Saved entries
-- ==== Sys2Proof/Machine/FpArith.lean ====
section
/-! DEFINITION. Exact arithmetic on magnitudes and rounding (spec/46_fp_operate.md R604). A magnitude is a natural number of units of
a power of two, with a mark for a nonzero rest below one unit; a rest arises only in a quotient or a root, which have far more
units than any format has bits. -/

namespace Sys2Proof.Machine

/-- A rounding mode; `nearestAway` is VAX rounding (R604). -/
inductive Rounding where
  | chopped | minus | nearestEven | plus | nearestAway
  deriving DecidableEq, Repr

/-- The number `(-1)^neg * (mant + rest) * 2^exp`, where `rest` is 0, or strictly between 0 and 1 if `sticky`. -/
structure Scaled where
  neg : Bool
  mant : Nat
  exp : Int
  sticky : Bool
  deriving DecidableEq, Repr

/-- A number of exactly `p` significant bits, `(-1)^neg * mant * 2^exp`, and whether it differs from the number it came from. -/
structure Rounded where
  neg : Bool
  mant : Nat
  exp : Int
  inexact : Bool
  deriving DecidableEq, Repr

/-- The number of significant bits of a natural number. -/
def bitLength (n : Nat) : Nat := if n = 0 then 0 else n.log2 + 1

/-- Whether a magnitude with kept units `q` and discarded part `r` of `2 ^ k` (and a rest) is rounded up. -/
def roundsUp (m : Rounding) (neg : Bool) (q r k : Nat) (sticky : Bool) : Bool :=
  let some' := r != 0 || sticky
  let atLeastHalf := k != 0 && decide (2 ^ k ≤ 2 * r)
  let aboveHalf := k != 0 && (decide (2 ^ k < 2 * r) || (decide (2 ^ k ≤ 2 * r) && sticky))
  match m with
  | .chopped => false
  | .minus => neg && some'
  | .plus => !neg && some'
  | .nearestAway => atLeastHalf
  | .nearestEven => aboveHalf || (atLeastHalf && q % 2 == 1)

/-- Round a nonzero number to `p` significant bits, the exponent unbounded (R607 (b)). -/
def roundTo (p : Nat) (m : Rounding) (x : Scaled) : Rounded :=
  let k := bitLength x.mant - p
  let q := x.mant >>> k
  let r := x.mant % 2 ^ k
  let q' := if roundsUp m x.neg q r k x.sticky then q + 1 else q
  let up := p - bitLength x.mant
  if q' = 2 ^ p then { neg := x.neg, mant := 2 ^ (p - 1), exp := x.exp + k + 1, inexact := r != 0 || x.sticky }
  else { neg := x.neg, mant := q' <<< up, exp := x.exp + k - up, inexact := r != 0 || x.sticky }

/-- Round a number to an integer (CVTTQ, CVTGQ). -/
def roundToInt (m : Rounding) (x : Scaled) : Int × Bool :=
  let k := (-x.exp).toNat
  let q := if x.exp < 0 then x.mant >>> k else x.mant <<< x.exp.toNat
  let r := if x.exp < 0 then x.mant % 2 ^ k else 0
  let q' := if roundsUp m x.neg q r k x.sticky then q + 1 else q
  (if x.neg then -(q' : Int) else q', r != 0 || x.sticky)

/-! ### Exact operations on nonzero or zero magnitudes without a rest -/

/-- The signed units of a number at a lower exponent. -/
def unitsAt (x : Scaled) (e : Int) : Int :=
  let n : Int := (x.mant <<< (x.exp - e).toNat : Nat)
  if x.neg then -n else n

/-- The exact sum; the sign of a zero sum is left to the caller. -/
def addExact (x y : Scaled) : Scaled :=
  let e := min x.exp y.exp
  let t := unitsAt x e + unitsAt y e
  { neg := decide (t < 0), mant := t.natAbs, exp := e, sticky := false }

def mulExact (x y : Scaled) : Scaled :=
  { neg := x.neg ^^ y.neg, mant := x.mant * y.mant, exp := x.exp + y.exp, sticky := false }

/-- The quotient with 128 further bits and a rest. -/
def divExact (x y : Scaled) : Scaled :=
  { neg := x.neg ^^ y.neg, mant := (x.mant <<< 128) / y.mant, exp := x.exp - y.exp - 128,
    sticky := (x.mant <<< 128) % y.mant != 0 }

/-- The largest `r` with `r * r ≤ n`, found from bit `i - 1` down to bit 0. -/
def isqrtFrom (n : Nat) : Nat → Nat → Nat
  | 0, r => r
  | i + 1, r => if (r + 2 ^ i) * (r + 2 ^ i) ≤ n then isqrtFrom n i (r + 2 ^ i) else isqrtFrom n i r

/-- The root of a positive number of at most 56 bits, with a rest. -/
def sqrtExact (x : Scaled) : Scaled :=
  let k := if x.exp % 2 = 0 then 128 else 129
  let n := x.mant <<< k
  let r := isqrtFrom n 100 0
  { neg := false, mant := r, exp := (x.exp - k) / 2, sticky := r * r != n }

/-- The number of a signed integer. -/
def scaledOfInt (i : Int) : Scaled := { neg := decide (i < 0), mant := i.natAbs, exp := 0, sticky := false }

/-- `x < y` and `x = y` for exact numbers. -/
def scaledLt (x y : Scaled) : Bool := decide (unitsAt x (min x.exp y.exp) < unitsAt y (min x.exp y.exp))
def scaledEq (x y : Scaled) : Bool := unitsAt x (min x.exp y.exp) == unitsAt y (min x.exp y.exp)

end Sys2Proof.Machine
end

Exercise requirements
Every entry above must be returned word for word.

Result for this exercise
-- ==== Sys2Proof/Machine/FpArith.lean ====
section
/-! DEFINITION. Exact arithmetic on magnitudes and rounding (spec/46_fp_operate.md R604). A magnitude is a natural number of units of
a power of two, with a mark for a nonzero rest below one unit; a rest arises only in a quotient or a root, which have far more
units than any format has bits. -/

namespace Sys2Proof.Machine

/-- A rounding mode; `nearestAway` is VAX rounding (R604). -/
inductive Rounding where
  | chopped | minus | nearestEven | plus | nearestAway
  deriving DecidableEq, Repr

/-- The number `(-1)^neg * (mant + rest) * 2^exp`, where `rest` is 0, or strictly between 0 and 1 if `sticky`. -/
structure Scaled where
  neg : Bool
  mant : Nat
  exp : Int
  sticky : Bool
  deriving DecidableEq, Repr

/-- A number of exactly `p` significant bits, `(-1)^neg * mant * 2^exp`, and whether it differs from the number it came from. -/
structure Rounded where
  neg : Bool
  mant : Nat
  exp : Int
  inexact : Bool
  deriving DecidableEq, Repr

/-- The number of significant bits of a natural number. -/
def bitLength (n : Nat) : Nat := if n = 0 then 0 else n.log2 + 1

/-- Whether a magnitude with kept units `q` and discarded part `r` of `2 ^ k` (and a rest) is rounded up. -/
def roundsUp (m : Rounding) (neg : Bool) (q r k : Nat) (sticky : Bool) : Bool :=
  let some' := r != 0 || sticky
  let atLeastHalf := k != 0 && decide (2 ^ k ≤ 2 * r)
  let aboveHalf := k != 0 && (decide (2 ^ k < 2 * r) || (decide (2 ^ k ≤ 2 * r) && sticky))
  match m with
  | .chopped => false
  | .minus => neg && some'
  | .plus => !neg && some'
  | .nearestAway => atLeastHalf
  | .nearestEven => aboveHalf || (atLeastHalf && q % 2 == 1)

/-- Round a nonzero number to `p` significant bits, the exponent unbounded (R607 (b)). -/
def roundTo (p : Nat) (m : Rounding) (x : Scaled) : Rounded :=
  let k := bitLength x.mant - p
  let q := x.mant >>> k
  let r := x.mant % 2 ^ k
  let q' := if roundsUp m x.neg q r k x.sticky then q + 1 else q
  let up := p - bitLength x.mant
  if q' = 2 ^ p then { neg := x.neg, mant := 2 ^ (p - 1), exp := x.exp + k + 1, inexact := r != 0 || x.sticky }
  else { neg := x.neg, mant := q' <<< up, exp := x.exp + k - up, inexact := r != 0 || x.sticky }

/-- Round a number to an integer (CVTTQ, CVTGQ). -/
def roundToInt (m : Rounding) (x : Scaled) : Int × Bool :=
  let k := (-x.exp).toNat
  let q := if x.exp < 0 then x.mant >>> k else x.mant <<< x.exp.toNat
  let r := if x.exp < 0 then x.mant % 2 ^ k else 0
  let q' := if roundsUp m x.neg q r k x.sticky then q + 1 else q
  (if x.neg then -(q' : Int) else q', r != 0 || x.sticky)

/-! ### Exact operations on nonzero or zero magnitudes without a rest -/

/-- The signed units of a number at a lower exponent. -/
def unitsAt (x : Scaled) (e : Int) : Int :=
  let n : Int := (x.mant <<< (x.exp - e).toNat : Nat)
  if x.neg then -n else n

/-- The exact sum; the sign of a zero sum is left to the caller. -/
def addExact (x y : Scaled) : Scaled :=
  let e := min x.exp y.exp
  let t := unitsAt x e + unitsAt y e
  { neg := decide (t < 0), mant := t.natAbs, exp := e, sticky := false }

def mulExact (x y : Scaled) : Scaled :=
  { neg := x.neg ^^ y.neg, mant := x.mant * y.mant, exp := x.exp + y.exp, sticky := false }

/-- The quotient with 128 further bits and a rest. -/
def divExact (x y : Scaled) : Scaled :=
  { neg := x.neg ^^ y.neg, mant := (x.mant <<< 128) / y.mant, exp := x.exp - y.exp - 128,
    sticky := (x.mant <<< 128) % y.mant != 0 }

/-- The largest `r` with `r * r ≤ n`, found from bit `i - 1` down to bit 0. -/
def isqrtFrom (n : Nat) : Nat → Nat → Nat
  | 0, r => r
  | i + 1, r => if (r + 2 ^ i) * (r + 2 ^ i) ≤ n then isqrtFrom n i (r + 2 ^ i) else isqrtFrom n i r

/-- The root of a positive number of at most 56 bits, with a rest. -/
def sqrtExact (x : Scaled) : Scaled :=
  let k := if x.exp % 2 = 0 then 128 else 129
  let n := x.mant <<< k
  let r := isqrtFrom n 100 0
  { neg := false, mant := r, exp := (x.exp - k) / 2, sticky := r * r != n }

/-- The number of a signed integer. -/
def scaledOfInt (i : Int) : Scaled := { neg := decide (i < 0), mant := i.natAbs, exp := 0, sticky := false }

/-- `x < y` and `x = y` for exact numbers. -/
def scaledLt (x y : Scaled) : Bool := decide (unitsAt x (min x.exp y.exp) < unitsAt y (min x.exp y.exp))
def scaledEq (x y : Scaled) : Bool := unitsAt x (min x.exp y.exp) == unitsAt y (min x.exp y.exp)

end Sys2Proof.Machine
end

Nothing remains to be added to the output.